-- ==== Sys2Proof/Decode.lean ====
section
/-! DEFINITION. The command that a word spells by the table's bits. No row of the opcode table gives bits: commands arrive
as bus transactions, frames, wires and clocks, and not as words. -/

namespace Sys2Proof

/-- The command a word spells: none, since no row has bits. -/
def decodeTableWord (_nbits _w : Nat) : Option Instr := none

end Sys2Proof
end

● ● ● ● ● ● ●

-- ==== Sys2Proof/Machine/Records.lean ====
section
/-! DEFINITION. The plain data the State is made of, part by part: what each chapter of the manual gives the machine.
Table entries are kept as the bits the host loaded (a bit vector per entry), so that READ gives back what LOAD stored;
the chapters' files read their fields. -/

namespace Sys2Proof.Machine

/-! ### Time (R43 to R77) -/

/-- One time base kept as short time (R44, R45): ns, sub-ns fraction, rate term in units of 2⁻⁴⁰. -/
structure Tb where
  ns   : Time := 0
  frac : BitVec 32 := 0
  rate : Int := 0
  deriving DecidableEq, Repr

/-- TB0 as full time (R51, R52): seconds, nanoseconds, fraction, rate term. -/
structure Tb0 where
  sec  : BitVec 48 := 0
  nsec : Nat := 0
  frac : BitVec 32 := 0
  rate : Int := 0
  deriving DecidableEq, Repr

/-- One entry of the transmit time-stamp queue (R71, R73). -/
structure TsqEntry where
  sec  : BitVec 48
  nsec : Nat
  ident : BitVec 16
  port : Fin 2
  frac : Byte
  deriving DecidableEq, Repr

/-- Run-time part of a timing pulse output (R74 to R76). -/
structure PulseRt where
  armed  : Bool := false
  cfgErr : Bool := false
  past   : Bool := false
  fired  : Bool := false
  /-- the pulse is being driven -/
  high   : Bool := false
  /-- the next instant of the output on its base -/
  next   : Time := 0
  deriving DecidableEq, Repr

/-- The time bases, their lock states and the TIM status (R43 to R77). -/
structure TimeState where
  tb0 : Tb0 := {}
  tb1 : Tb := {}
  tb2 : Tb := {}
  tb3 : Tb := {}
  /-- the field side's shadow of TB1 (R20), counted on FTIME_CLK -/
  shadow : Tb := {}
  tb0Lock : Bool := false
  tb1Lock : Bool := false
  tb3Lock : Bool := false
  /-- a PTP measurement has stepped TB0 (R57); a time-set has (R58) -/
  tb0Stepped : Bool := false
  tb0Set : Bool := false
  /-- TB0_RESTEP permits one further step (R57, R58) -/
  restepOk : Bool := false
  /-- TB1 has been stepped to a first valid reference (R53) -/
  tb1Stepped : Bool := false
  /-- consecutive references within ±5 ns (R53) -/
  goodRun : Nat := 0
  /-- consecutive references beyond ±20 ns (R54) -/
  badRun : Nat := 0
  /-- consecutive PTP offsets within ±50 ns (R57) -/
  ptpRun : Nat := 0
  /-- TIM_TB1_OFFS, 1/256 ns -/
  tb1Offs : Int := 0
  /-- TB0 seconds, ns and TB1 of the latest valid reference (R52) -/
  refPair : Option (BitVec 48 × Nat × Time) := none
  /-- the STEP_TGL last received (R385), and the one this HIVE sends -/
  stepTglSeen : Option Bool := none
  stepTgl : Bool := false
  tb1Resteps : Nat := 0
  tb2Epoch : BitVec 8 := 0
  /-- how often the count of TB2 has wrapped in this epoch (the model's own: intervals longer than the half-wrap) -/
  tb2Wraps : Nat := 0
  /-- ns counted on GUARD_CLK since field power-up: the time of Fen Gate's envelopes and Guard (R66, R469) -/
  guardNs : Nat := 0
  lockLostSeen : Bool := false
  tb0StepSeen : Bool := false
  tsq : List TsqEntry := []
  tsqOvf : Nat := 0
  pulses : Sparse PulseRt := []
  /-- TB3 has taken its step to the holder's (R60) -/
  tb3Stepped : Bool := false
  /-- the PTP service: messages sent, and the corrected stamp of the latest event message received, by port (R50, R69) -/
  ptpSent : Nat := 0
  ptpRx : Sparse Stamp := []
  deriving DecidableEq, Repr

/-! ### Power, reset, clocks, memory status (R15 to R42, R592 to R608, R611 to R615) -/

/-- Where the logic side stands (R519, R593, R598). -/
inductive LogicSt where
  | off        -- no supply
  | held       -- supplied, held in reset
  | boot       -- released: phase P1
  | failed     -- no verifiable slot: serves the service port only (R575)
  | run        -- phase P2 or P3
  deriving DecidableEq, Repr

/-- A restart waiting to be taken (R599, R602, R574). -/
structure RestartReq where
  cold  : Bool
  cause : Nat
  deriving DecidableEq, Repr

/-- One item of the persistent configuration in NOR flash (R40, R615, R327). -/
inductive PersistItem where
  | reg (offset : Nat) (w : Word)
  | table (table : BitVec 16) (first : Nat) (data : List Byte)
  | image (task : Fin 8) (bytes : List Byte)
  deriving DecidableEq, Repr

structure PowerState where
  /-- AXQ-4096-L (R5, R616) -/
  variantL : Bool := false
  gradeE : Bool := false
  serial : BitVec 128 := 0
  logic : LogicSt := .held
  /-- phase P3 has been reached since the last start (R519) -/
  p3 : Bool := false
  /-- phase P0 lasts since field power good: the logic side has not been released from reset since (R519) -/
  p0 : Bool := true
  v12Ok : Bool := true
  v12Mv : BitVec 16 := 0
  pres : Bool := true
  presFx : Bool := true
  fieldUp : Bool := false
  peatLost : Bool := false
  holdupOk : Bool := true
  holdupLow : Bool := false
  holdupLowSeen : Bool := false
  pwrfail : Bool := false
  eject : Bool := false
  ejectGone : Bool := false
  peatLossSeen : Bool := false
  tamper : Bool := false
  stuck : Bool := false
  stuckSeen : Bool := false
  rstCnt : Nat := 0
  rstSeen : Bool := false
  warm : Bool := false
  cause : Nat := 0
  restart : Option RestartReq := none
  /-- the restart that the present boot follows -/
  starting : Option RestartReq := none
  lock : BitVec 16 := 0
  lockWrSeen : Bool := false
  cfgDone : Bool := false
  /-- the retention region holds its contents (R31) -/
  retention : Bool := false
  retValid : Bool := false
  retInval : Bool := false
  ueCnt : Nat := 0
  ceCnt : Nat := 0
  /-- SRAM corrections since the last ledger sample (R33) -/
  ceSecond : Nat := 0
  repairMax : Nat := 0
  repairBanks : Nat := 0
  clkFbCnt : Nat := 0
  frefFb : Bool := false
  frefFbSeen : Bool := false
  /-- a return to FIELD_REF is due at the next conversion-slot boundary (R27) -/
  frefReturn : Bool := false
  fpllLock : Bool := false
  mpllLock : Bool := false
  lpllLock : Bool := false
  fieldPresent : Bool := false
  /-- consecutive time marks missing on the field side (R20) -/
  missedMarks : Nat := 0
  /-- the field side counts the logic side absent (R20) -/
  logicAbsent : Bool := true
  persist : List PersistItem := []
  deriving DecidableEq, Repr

● ● ● ● ● ● ●

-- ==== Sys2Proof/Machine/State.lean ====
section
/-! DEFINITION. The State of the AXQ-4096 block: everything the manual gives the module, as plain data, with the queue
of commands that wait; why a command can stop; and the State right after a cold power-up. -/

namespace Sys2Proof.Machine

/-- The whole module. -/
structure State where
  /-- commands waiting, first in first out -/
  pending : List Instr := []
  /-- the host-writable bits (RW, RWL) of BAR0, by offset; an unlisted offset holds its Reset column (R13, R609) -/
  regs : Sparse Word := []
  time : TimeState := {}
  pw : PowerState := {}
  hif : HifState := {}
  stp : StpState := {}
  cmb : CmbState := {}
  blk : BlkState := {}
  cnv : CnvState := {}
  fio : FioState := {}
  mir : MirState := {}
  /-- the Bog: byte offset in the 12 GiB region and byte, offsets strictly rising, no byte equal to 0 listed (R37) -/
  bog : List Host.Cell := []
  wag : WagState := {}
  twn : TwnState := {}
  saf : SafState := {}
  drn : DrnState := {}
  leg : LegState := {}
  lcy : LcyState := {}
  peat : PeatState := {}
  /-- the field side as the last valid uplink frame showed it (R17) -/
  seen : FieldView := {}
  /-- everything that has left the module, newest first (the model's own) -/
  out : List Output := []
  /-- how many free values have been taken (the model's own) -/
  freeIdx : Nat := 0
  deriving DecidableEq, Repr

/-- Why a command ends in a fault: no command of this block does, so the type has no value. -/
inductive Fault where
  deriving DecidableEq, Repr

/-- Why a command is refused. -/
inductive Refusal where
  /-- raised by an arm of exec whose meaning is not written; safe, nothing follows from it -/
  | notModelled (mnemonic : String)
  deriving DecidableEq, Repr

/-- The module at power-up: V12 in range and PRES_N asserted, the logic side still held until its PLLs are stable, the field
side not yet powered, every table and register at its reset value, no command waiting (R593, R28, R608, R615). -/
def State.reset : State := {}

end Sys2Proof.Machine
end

● ● ● ● ● ● ●

* [TASK PROMPT]:
Every line above holding the string "PersistItem" should be listed.

* [COMPLETED EXERCISE]:
inductive PersistItem where
  persist : List PersistItem := []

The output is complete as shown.